West isn’t always best for home decor. If you’ve tried feng shui and want to create a Zen retreat, embracing the Orient could revitalise your space.
There are many Eastern interior movements, each stepping to its own beat. Some traditions incorporate ancient belief systems, with others taking a unique look at urban living.
As a postmodern pop-art revival sweeps the West, designers in China and Japan are taking things back to basics.
Choose your Oriental colour scheme
The first step in any Eastern design journey is to choose a colour scheme that chimes with your desired mood. Chinese schemes are vivid and bold, with lucky reds, deep purples and a warm, golden glow. Japanese looks tend to be cooler, calmer and based in natural tones.
Once your path is chosen, pairing hues can make the look your own. An ornately Chinese living room might pair well with a terracotta kitchen, for instance.
Set a red sofa like the Bronco in Utah Bordeaux against a fuzzy, gold-lit backdrop. Avoid cliché Chinese lanterns – instead subtly build mood lighting into the walls or opt for modern pendant lights. If you need a quick fix, simple bamboo lamp shades can work wonders.
Choosing a Japanese base means subtler shades like lotus pink and soft pastels. Make bamboo brown and bonsai green your secret weapons with the Cricket in lavish emerald.
Soft furnishings: a taste of tradition
The easiest way to experiment with Oriental decor is with soft furnishings. This might mean investing in a patina rug with Eastern weavings or a bright sofa throw. From the tree of life to modern twists on Japanese florals, there are many options.
Try Oriental bedroom accessories such as duvet sets embroidered with calming natural imagery. In the living room, you might invest in floor-length Oriental curtains. Intricate patterns can add balance to cool rooms or turn up the heat in bohemian spaces.
Your sofa is another place to experiment with hints of the Orient. Try a damask sofa like the Belgrade or, if you prefer a modern take on traditional brocade patterns, take a look at the elaborate Etienne.
Furniture: the natural and the futuristic
Structure is an important building block of interior design.

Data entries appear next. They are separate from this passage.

-- ==== Sys2Proof/Certificates/Slice0/Obligations.lean ====
section
/-! DEFINITION. The statements for the provers, from the numbered rules of spec/. `recordReady`, `bufReady`, `Inv`,
`HostDuty` and `SameStore` stand in Sys2Proof/Safety.lean. -/

open Sys2Proof Sys2Proof.Machine

/-! ### Encoding -/

/-- Command words written out by R48 to R52 and the decoder vectors of 95_test_vectors.md decode as R49 says. -/
def Obligations.WrittenOutWordsDecode : Prop :=
  decode 0x100000005#36 = .ok (.ccEnc true 5) ∧
  decode 0x000000005#36 = .ok (.ccEnc false 5) ∧
  decode 0x1FFFFFFFF#36 = .ok (.ccEnc true (-1)) ∧
  decode 0x3FFFFFFFE#36 = .ok (.ccDec true (-2)) ∧
  decode 0x380000000#36 = .ok (.ccDec true (-2147483648)) ∧
  decode 0x5FFFFFFFF#36 = .ok (.rcEnc true 4294967295) ∧
  decode 0x700000200#36 = .ok (.rcDec true 512) ∧
  decode 0x900000400#36 = .ok (.rcAuto true 1024) ∧
  decode 0x800000000#36 = .ok (.rcAuto false 0) ∧
  decode 0xC12345678#36 = .error (.reservedOp 6#3)

/-- R48 to R52: a word with operation code 0 to 4 decodes to the command of that code, with `KEY` its argument as a
two's-complement integer or `LEN` its argument as an unsigned integer. -/
def Obligations.DecodeReadsTheFields : Prop :=
  ∀ (p : Bool) (arg : BitVec 32),
    decode (encodeFields 0#3 p arg) = .ok (.ccEnc p arg.toInt) ∧
    decode (encodeFields 1#3 p arg) = .ok (.ccDec p arg.toInt) ∧
    decode (encodeFields 2#3 p arg) = .ok (.rcEnc p arg.toNat) ∧
    decode (encodeFields 3#3 p arg) = .ok (.rcDec p arg.toNat) ∧
    decode (encodeFields 4#3 p arg) = .ok (.rcAuto p arg.toNat)

/-- Every well-formed command comes back from its word, with every operand at every value the encoding admits. -/
def Obligations.DecodeOfEncode : Prop :=
  ∀ i : Instr, i.wellFormed = true → decode (encode i) = .ok i

/-- R48 "There are no unused bits", R55: a word that decodes is the only word of its command, and its fields fit. -/
def Obligations.EncodeOfDecode : Prop :=
  ∀ (w : CmdWord) (i : Instr), decode w = .ok i → i.wellFormed = true ∧ encode i = w

/-- R54, R55: the words the decoder calls illegal are exactly those with operation code 5, 6 or 7, whatever the other
fields hold, and a step that issues one is refused by name. -/
def Obligations.ReservedCodesAreRefused : Prop :=
  ∀ w : CmdWord,
    ((∃ e, decode w = .error e) ↔ 5 ≤ (CmdWord.op w).toNat) ∧
    (5 ≤ (CmdWord.op w).toNat → ∀ (s : State) (rest : List Event),
      (s.agenda = .call w :: rest ∨ s.agenda = .issue w :: rest) →
        step s = .refused (.reservedOp (CmdWord.op w)))

/-! ### The step and the host -/

/-- R5, R18: when the next move is to issue a word that decodes to `i`, and `i`'s unit is idle, the step is `exec` of
`i`; all the step adds is that the move leaves the agenda. -/
def Obligations.StepRunsCalledCommand : Prop :=
  ∀ (s : State) (w : CmdWord) (rest : List Event) (i : Instr),
    s.agenda = .call w :: rest → decode w = .ok i → s.command i.unit = none →
      i.wellFormed = true ∧ step s = exec i { s with agenda := rest }

/-- The word placed by `withFetchWord` is the one the next step runs, with both units idle (log 17). -/
def Obligations.PlacedWordRunsNext : Prop :=
  ∀ (s : State) (nbits w : Nat) (i : Instr), decodeTableWord nbits w = some i →
    step (s.withFetchWord nbits w) = exec i { s with ccCommand := none, rcCommand := none }

/-- R35, R44: a command put in progress and then completed, with nothing between, does exactly what a command issued
and waited for does (log 11). -/
def Obligations.IssueThenCompleteIsCall : Prop :=
  ∀ (s : State) (w : CmdWord) (rest : List Event) (i : Instr),
    s.agenda = .issue w :: .complete i.unit :: rest → decode w = .ok i → s.command i.unit = none →
      ∃ t, step s = .next t ∧ t.command i.unit = some i ∧ t.record = s.record ∧ t.buf = s.buf ∧
        t.results = s.results ∧ step t = exec i { s with agenda := rest }

/-- R5, R6: the move that completes a unit runs the command in progress there; of an idle unit, which starts nothing of
its own, it changes nothing but the agenda (log 11). -/
def Obligations.CompletionMove : Prop :=
  ∀ (s : State) (u : CoreUnit) (rest : List Event), s.agenda = .complete u :: rest →
    (∀ i, s.command u = some i → step s = exec i ({ s with agenda := rest }.setCommand u none)) ∧
    (s.command u = none → step s = .next { s with agenda := rest })

/-- R6, R128: with no move planned an idle machine stays as it is, and a command in progress runs to its end (the CC
unit's first: the model's choice, log 12). -/
def Obligations.EmptyAgendaDrains : Prop :=
  ∀ s : State, s.agenda = [] →
    (s.ccCommand = none → s.rcCommand = none → step s = .next s) ∧
    (∀ i, s.ccCommand = some i → step s = exec i { s with ccCommand := none }) ∧
    (∀ i, s.ccCommand = none → s.rcCommand = some i → step s = exec i { s with rcCommand := none })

If you don’t have the scope to rework architecture, furniture choices are crucial.
Square shapes are influential in Eastern designs, so opt for cabinets and sofas with strong, rectangular borders. Seating is usually low and simple.
Furniture crafted from natural bamboo helps to channel Japanese chic. Wooden floors and tables are your friends – pair with houseplants and let your ancient Eastern accessories do the talking. If you’re looking for a square, understated sofa that fits perfectly, look no further than the Fellini.
Of course, Eastern interiors aren’t all about nature and tradition. Japanese futurism has a long history and up-and-coming Chinese creatives are using jarring angles to create new modes of urban living in cities like Guangzhou. To channel the futuristic Orient, opt for a flat-yet-metallic sofa like the Vittorio, then pair with angular metallic shelves.
Think about natural elements
Water, air and earth are important elements under the Wu Xing branch of Chinese philosophy. Most Western interiors will include wooden or metallic details, but Oriental designs are more likely to bring the outside in.
Bi-folding doors and large, square windows are a blessing but not essential. Think about interior water fountains, fish tanks and minimalistic blinds to carry fresh air and light. Windowpane mirrors are a great way to cheat the system in spaces with few windows and doors.
Use symbolic accessories
Accessorising your room with Chinese or Japanese art gives the space an instantly Eastern feel, so peruse art auctions to find the perfect print.
Of course, Oriental home design isn’t all about aesthetics. Ancient belief systems dictate that colours and objects have symbolic value, too. The butterfly is a symbol of joy in China, while cranes represent peace, hope and longevity.
Even shapes have symbolic significance – circles represent heaven, while squares are earthly and grounded. This means incorporating circles into ceiling accessories – like light fittings – is appropriate in the Oriental tradition.